▸ Data provided
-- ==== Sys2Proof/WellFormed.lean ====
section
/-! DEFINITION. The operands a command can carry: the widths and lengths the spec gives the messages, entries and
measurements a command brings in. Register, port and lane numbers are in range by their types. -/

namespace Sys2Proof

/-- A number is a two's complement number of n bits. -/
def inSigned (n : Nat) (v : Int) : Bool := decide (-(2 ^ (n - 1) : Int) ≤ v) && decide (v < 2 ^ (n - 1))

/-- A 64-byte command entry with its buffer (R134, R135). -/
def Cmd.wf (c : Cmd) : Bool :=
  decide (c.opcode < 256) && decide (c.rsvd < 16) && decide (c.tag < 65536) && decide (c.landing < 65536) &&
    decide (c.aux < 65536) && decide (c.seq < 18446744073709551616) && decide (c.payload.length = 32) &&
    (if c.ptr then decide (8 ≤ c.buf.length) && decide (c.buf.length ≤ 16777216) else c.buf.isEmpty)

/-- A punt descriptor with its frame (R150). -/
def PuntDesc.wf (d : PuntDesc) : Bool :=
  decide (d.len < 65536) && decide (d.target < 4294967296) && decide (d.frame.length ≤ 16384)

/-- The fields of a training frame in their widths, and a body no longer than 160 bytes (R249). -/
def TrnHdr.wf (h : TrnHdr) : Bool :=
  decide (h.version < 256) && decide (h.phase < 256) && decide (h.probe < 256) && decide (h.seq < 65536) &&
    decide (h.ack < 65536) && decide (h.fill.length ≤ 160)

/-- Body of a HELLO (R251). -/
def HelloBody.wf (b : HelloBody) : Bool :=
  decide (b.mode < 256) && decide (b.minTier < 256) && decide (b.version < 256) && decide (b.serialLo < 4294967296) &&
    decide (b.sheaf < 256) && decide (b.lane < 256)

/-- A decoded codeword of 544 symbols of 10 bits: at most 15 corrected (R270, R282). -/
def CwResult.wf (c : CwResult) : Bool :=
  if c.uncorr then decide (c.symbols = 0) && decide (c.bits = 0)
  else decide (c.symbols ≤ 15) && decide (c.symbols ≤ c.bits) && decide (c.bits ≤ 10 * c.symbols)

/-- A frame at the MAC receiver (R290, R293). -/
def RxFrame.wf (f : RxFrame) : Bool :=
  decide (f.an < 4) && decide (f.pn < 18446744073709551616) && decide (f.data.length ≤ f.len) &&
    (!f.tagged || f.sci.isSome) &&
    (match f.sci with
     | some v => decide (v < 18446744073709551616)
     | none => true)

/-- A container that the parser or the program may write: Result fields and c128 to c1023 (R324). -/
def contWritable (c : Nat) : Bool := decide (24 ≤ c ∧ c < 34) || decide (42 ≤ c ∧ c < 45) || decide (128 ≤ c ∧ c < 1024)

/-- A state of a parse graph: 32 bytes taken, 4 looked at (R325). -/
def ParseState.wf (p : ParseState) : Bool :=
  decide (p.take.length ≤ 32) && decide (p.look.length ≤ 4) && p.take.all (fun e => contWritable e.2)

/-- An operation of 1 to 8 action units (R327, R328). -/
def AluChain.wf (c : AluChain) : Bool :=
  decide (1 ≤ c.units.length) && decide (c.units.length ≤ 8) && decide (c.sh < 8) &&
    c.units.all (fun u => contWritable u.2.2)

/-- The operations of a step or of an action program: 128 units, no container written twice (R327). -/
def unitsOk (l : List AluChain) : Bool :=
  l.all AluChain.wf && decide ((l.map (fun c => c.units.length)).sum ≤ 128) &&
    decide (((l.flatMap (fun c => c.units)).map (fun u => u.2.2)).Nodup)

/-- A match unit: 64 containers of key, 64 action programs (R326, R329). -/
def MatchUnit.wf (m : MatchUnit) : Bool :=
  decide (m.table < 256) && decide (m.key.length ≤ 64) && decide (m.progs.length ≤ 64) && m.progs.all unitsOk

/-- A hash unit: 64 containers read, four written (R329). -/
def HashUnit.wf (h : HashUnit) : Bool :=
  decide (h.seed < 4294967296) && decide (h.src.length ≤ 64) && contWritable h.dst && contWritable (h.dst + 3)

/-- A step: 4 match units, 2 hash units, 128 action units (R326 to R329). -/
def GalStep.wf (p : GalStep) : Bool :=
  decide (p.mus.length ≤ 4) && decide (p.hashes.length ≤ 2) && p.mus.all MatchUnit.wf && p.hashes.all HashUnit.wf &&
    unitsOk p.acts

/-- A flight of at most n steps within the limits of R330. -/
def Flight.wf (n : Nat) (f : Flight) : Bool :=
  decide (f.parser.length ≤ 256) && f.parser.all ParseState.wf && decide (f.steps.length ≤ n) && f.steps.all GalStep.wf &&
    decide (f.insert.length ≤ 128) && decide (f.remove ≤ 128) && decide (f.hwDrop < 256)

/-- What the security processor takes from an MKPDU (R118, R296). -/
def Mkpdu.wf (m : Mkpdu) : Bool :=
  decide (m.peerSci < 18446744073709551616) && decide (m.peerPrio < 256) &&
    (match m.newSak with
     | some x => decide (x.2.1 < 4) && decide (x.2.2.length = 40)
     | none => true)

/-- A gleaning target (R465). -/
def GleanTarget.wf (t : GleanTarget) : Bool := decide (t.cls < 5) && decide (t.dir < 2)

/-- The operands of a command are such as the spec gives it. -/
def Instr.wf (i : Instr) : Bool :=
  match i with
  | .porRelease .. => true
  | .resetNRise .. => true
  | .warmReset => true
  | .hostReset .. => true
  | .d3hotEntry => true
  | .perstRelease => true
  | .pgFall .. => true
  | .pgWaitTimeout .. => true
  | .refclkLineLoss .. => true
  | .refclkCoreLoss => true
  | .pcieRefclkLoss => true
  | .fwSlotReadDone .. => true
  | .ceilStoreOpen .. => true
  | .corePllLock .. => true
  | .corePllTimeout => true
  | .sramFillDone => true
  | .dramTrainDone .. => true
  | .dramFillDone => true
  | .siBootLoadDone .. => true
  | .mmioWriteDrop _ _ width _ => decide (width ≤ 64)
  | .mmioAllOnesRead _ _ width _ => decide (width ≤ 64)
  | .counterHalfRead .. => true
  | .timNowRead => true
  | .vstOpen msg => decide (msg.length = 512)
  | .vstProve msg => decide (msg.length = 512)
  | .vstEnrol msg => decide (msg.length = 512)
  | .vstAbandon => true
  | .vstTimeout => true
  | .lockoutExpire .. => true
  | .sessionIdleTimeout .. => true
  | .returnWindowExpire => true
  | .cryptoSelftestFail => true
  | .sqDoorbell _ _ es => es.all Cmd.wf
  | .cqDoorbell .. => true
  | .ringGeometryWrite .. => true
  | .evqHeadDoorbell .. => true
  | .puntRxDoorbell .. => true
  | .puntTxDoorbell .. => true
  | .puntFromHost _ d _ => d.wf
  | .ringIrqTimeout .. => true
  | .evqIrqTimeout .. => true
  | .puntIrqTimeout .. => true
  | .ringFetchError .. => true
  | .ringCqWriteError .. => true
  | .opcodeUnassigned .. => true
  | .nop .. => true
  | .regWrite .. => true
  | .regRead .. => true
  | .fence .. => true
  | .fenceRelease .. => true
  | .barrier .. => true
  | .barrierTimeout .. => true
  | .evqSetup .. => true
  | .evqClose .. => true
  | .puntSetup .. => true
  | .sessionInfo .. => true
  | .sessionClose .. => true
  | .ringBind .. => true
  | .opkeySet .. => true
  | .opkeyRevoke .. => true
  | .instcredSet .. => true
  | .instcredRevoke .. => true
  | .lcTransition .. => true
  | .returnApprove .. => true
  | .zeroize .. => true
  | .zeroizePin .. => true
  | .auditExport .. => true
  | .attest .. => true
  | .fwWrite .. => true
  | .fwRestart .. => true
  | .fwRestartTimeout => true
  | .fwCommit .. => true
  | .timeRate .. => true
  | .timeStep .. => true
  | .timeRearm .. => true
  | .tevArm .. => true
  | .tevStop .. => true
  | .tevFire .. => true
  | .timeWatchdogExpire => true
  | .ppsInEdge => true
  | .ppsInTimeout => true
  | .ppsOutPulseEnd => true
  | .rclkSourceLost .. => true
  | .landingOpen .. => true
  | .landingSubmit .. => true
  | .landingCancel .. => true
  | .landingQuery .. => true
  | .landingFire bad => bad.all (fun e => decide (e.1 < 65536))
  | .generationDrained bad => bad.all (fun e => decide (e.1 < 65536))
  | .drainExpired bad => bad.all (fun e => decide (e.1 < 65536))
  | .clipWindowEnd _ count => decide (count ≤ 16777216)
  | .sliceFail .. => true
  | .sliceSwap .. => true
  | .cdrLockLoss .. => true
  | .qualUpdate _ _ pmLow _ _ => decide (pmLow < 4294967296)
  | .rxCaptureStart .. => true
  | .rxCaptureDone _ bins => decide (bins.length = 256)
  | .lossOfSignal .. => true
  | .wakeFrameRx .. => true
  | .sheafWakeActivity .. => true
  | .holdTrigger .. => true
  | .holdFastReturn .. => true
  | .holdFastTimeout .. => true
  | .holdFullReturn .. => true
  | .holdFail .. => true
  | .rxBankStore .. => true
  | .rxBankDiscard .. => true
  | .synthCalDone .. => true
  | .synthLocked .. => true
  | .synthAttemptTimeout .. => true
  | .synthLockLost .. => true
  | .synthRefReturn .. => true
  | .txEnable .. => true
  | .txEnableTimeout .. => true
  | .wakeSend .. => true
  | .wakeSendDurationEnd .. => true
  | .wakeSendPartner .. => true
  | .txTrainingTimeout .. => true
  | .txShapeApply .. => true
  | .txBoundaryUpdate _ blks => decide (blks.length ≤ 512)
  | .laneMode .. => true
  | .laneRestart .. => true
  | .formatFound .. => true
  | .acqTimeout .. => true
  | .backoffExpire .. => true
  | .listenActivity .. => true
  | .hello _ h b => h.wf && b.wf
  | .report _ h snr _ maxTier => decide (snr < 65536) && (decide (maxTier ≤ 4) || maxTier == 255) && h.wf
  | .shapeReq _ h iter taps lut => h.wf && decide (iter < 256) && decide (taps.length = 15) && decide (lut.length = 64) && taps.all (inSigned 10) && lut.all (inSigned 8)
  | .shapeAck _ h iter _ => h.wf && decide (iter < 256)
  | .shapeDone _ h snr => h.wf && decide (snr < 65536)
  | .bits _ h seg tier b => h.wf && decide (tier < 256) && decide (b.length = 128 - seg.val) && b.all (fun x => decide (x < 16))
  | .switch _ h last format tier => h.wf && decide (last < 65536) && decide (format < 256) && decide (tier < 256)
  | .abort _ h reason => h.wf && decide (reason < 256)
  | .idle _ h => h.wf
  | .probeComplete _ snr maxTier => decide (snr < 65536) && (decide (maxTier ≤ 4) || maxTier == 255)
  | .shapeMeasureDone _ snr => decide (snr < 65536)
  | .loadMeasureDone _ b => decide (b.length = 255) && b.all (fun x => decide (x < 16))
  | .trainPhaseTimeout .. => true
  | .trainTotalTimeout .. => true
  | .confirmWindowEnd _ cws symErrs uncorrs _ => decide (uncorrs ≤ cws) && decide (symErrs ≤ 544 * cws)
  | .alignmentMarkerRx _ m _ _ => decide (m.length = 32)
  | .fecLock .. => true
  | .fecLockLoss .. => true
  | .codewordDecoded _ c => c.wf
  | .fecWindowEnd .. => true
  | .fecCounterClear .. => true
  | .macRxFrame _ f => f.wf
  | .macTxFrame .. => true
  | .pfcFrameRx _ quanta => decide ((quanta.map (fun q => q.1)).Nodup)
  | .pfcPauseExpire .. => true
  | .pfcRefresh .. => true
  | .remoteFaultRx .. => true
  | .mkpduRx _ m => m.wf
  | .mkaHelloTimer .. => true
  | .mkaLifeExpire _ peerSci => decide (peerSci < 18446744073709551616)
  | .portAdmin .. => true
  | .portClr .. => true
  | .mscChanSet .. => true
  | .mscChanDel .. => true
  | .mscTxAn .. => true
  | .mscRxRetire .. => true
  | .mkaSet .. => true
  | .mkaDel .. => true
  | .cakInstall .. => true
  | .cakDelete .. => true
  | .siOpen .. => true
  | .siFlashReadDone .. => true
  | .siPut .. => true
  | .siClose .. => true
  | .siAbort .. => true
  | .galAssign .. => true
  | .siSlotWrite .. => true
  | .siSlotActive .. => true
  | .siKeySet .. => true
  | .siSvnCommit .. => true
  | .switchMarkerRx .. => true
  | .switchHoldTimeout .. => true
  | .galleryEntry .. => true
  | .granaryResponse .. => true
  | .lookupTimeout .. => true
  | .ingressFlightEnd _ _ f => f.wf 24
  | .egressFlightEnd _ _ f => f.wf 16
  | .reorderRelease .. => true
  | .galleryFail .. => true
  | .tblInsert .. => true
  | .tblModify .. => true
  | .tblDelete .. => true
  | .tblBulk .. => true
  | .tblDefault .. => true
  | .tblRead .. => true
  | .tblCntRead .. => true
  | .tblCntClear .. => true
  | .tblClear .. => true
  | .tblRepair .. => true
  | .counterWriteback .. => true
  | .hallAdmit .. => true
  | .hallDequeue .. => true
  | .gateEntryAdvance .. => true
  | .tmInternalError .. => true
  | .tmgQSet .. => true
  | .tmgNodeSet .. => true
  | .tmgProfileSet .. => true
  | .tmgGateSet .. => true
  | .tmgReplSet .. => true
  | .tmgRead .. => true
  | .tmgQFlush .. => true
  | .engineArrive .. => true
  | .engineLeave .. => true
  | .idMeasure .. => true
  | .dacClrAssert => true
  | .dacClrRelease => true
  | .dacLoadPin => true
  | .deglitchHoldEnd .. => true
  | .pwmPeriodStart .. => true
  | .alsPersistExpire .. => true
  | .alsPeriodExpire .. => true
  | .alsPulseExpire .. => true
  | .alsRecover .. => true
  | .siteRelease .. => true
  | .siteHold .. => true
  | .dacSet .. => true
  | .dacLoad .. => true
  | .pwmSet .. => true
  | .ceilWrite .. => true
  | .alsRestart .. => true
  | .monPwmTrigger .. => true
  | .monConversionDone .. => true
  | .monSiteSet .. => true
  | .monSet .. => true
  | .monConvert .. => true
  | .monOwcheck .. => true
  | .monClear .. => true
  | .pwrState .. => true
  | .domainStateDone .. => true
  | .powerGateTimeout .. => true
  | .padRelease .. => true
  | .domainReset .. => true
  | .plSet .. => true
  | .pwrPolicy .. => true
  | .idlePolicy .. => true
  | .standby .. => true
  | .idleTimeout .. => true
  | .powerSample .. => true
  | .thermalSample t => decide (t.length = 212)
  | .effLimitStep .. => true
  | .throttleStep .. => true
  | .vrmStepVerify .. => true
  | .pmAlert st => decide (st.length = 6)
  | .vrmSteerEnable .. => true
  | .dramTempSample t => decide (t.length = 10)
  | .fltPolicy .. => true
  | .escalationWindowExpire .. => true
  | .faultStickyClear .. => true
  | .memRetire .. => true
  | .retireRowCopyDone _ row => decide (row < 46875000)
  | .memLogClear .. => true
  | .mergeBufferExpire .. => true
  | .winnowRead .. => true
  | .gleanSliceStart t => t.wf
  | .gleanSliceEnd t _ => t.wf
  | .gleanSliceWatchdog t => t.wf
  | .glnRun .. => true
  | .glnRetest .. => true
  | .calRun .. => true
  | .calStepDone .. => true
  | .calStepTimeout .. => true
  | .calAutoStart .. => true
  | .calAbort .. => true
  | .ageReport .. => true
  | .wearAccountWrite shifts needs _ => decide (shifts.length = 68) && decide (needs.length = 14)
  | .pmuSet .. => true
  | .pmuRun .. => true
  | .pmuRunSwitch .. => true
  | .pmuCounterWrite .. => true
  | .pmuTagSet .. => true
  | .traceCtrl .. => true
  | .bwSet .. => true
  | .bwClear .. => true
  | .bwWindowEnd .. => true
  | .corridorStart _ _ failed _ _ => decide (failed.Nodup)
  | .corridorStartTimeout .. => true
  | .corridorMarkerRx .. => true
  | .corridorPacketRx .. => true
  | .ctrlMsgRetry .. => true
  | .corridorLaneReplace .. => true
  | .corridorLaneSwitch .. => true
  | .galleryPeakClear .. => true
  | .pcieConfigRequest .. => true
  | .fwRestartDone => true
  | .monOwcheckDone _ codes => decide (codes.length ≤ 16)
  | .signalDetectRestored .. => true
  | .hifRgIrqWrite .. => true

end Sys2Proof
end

--

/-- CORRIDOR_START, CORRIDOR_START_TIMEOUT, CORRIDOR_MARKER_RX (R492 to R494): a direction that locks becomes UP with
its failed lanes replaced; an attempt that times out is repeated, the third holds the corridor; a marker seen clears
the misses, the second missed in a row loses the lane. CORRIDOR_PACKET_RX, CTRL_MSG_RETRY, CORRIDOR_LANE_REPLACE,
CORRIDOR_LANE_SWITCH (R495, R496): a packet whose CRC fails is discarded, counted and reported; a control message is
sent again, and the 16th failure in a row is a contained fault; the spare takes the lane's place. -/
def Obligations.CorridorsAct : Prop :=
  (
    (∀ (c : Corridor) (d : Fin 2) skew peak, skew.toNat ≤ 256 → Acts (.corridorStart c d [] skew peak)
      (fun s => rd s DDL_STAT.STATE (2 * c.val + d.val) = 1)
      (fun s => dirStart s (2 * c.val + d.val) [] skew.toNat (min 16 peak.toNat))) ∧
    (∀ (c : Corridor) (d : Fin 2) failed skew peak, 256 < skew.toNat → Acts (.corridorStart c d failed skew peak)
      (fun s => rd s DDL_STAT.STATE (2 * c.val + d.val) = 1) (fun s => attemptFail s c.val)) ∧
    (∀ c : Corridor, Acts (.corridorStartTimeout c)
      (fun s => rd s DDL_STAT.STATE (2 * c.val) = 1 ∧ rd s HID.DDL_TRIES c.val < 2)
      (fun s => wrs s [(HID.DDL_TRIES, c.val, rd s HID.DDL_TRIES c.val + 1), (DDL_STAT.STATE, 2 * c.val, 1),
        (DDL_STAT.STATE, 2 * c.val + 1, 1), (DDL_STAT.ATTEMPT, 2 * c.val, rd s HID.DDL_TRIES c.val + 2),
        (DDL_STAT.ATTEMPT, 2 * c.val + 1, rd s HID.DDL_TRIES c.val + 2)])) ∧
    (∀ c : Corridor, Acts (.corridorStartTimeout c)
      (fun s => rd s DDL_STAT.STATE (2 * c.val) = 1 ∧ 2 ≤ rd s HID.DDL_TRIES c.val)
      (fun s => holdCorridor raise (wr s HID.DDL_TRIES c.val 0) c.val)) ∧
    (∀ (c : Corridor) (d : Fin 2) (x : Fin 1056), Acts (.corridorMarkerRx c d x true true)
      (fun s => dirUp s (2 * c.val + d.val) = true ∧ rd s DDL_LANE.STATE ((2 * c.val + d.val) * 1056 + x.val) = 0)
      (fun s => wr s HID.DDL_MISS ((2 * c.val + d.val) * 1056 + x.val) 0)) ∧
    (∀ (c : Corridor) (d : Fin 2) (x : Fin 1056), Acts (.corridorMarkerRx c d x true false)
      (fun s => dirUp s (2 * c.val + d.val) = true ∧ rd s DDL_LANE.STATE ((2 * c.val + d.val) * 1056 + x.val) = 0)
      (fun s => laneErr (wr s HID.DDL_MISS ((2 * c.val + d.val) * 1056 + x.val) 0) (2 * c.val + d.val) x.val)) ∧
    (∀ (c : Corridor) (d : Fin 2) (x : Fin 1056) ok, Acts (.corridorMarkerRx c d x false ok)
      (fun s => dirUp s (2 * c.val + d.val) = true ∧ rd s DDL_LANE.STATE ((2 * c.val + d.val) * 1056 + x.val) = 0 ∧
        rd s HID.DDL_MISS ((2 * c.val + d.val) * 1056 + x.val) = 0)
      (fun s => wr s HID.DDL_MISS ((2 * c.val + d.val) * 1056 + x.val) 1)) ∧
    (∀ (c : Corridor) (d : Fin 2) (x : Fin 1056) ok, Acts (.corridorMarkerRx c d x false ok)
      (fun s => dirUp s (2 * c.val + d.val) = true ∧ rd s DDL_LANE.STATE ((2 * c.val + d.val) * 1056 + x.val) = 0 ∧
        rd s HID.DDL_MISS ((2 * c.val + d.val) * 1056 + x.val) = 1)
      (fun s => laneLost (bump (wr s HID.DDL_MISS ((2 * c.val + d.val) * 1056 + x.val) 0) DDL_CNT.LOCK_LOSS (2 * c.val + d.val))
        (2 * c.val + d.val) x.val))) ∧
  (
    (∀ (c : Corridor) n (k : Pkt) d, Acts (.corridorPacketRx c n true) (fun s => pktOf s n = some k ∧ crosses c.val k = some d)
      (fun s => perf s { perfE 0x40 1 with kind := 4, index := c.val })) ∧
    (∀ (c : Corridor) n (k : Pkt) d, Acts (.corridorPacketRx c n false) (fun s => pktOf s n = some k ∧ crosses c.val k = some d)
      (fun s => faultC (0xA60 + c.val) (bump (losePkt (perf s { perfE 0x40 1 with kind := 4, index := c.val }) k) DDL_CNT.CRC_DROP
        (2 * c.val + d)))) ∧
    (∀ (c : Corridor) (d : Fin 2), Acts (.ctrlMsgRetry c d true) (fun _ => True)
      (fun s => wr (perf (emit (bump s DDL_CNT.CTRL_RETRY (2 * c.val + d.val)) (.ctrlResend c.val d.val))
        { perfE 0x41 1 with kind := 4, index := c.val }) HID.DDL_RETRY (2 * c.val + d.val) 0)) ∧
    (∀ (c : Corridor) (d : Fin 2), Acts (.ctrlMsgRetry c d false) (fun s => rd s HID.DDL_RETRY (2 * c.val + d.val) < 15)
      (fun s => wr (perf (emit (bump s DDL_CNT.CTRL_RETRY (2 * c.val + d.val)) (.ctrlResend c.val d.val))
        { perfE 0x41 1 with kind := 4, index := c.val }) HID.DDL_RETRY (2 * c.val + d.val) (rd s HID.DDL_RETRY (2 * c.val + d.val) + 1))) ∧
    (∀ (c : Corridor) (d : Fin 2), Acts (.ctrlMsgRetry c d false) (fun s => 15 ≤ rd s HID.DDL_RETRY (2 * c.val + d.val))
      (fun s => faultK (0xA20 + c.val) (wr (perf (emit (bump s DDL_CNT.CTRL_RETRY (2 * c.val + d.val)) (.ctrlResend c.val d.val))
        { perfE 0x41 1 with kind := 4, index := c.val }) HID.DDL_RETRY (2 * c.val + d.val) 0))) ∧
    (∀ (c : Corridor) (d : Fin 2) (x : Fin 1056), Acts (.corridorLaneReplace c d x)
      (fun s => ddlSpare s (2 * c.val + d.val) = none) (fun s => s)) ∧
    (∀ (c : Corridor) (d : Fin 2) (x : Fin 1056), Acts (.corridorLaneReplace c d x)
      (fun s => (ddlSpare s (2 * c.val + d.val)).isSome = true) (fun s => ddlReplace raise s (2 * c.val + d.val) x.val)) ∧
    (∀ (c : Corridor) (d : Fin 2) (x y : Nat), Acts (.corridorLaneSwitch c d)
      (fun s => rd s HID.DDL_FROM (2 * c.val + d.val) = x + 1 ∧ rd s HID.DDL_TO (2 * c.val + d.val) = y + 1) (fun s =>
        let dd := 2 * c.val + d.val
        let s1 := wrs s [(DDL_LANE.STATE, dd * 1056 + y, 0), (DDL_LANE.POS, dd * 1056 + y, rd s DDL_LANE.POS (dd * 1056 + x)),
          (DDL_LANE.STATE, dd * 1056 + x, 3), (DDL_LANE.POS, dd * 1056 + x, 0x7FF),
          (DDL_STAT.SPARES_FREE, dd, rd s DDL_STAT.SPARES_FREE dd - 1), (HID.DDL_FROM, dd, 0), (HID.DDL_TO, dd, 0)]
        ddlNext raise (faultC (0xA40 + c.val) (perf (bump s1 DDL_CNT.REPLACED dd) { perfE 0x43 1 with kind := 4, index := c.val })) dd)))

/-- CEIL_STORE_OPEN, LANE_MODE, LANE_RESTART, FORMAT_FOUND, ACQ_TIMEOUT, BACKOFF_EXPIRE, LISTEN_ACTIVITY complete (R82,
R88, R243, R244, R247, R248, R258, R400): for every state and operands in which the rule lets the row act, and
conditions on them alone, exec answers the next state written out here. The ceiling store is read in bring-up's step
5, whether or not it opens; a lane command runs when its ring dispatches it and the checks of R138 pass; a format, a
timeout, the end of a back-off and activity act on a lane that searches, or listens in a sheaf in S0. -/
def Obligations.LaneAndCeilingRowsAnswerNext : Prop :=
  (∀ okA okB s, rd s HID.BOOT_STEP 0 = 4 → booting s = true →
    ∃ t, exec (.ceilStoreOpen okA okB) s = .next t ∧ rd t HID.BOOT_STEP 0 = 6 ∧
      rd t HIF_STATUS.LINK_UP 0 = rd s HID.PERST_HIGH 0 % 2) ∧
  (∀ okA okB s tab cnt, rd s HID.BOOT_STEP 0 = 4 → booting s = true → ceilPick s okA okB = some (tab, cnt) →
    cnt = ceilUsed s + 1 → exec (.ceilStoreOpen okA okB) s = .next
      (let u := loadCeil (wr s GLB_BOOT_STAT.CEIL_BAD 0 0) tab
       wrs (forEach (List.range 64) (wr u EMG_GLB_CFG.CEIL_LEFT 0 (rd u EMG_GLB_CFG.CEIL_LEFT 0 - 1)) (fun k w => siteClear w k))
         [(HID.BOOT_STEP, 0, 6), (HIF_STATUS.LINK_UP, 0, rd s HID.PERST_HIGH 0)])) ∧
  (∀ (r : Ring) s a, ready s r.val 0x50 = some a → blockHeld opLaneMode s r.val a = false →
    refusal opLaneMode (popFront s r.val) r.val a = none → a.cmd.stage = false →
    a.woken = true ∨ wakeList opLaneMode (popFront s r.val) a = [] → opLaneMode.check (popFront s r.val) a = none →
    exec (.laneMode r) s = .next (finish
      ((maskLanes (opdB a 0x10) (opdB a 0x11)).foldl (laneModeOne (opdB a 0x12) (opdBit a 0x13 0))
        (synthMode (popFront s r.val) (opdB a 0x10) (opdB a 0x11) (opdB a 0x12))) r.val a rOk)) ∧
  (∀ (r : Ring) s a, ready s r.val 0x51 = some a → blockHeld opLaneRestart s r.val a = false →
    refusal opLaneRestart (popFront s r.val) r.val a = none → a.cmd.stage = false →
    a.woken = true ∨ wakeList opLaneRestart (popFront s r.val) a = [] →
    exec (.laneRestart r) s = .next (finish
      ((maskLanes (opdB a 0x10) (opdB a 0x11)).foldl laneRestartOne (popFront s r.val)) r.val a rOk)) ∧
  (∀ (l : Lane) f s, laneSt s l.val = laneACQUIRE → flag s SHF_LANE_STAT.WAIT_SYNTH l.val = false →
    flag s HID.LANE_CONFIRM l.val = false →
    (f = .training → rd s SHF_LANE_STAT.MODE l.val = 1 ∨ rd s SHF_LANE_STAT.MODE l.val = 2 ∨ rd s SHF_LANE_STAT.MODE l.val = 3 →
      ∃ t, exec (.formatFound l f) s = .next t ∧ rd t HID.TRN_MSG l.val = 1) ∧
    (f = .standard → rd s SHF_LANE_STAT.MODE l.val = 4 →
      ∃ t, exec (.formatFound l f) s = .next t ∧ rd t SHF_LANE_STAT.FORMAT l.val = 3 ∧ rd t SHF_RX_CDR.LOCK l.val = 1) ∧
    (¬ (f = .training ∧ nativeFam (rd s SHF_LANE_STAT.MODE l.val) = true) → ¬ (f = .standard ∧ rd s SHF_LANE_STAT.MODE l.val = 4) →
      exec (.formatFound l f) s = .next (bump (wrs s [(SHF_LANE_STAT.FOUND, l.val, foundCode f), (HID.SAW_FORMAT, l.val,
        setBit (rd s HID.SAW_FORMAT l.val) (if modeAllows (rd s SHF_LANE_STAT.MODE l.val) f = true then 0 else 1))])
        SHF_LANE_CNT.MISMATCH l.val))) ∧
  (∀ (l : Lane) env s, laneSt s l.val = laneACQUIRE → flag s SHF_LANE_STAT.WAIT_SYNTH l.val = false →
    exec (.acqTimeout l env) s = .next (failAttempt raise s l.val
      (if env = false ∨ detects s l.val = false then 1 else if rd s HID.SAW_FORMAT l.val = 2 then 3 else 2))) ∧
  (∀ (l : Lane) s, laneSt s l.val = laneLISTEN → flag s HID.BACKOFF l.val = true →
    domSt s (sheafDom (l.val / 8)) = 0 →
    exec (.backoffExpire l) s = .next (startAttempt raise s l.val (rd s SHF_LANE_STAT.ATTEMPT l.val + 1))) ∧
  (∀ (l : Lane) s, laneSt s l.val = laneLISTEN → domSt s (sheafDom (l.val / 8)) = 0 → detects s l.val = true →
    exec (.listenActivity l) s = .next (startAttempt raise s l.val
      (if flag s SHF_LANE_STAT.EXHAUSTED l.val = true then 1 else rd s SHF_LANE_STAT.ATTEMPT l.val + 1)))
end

▸ Task objective
Please write out, exactly as they appear above, only the lines in the stretch from the line with "-- ==== Sys2Proof/WellFormed.lean" through the line with "namespace Sys2Proof".

▸ Solution to this task
-- ==== Sys2Proof/WellFormed.lean ====
section
/-! DEFINITION. The operands a command can carry: the widths and lengths the spec gives the messages, entries and
measurements a command brings in. Register, port and lane numbers are in range by their types. -/

namespace Sys2Proof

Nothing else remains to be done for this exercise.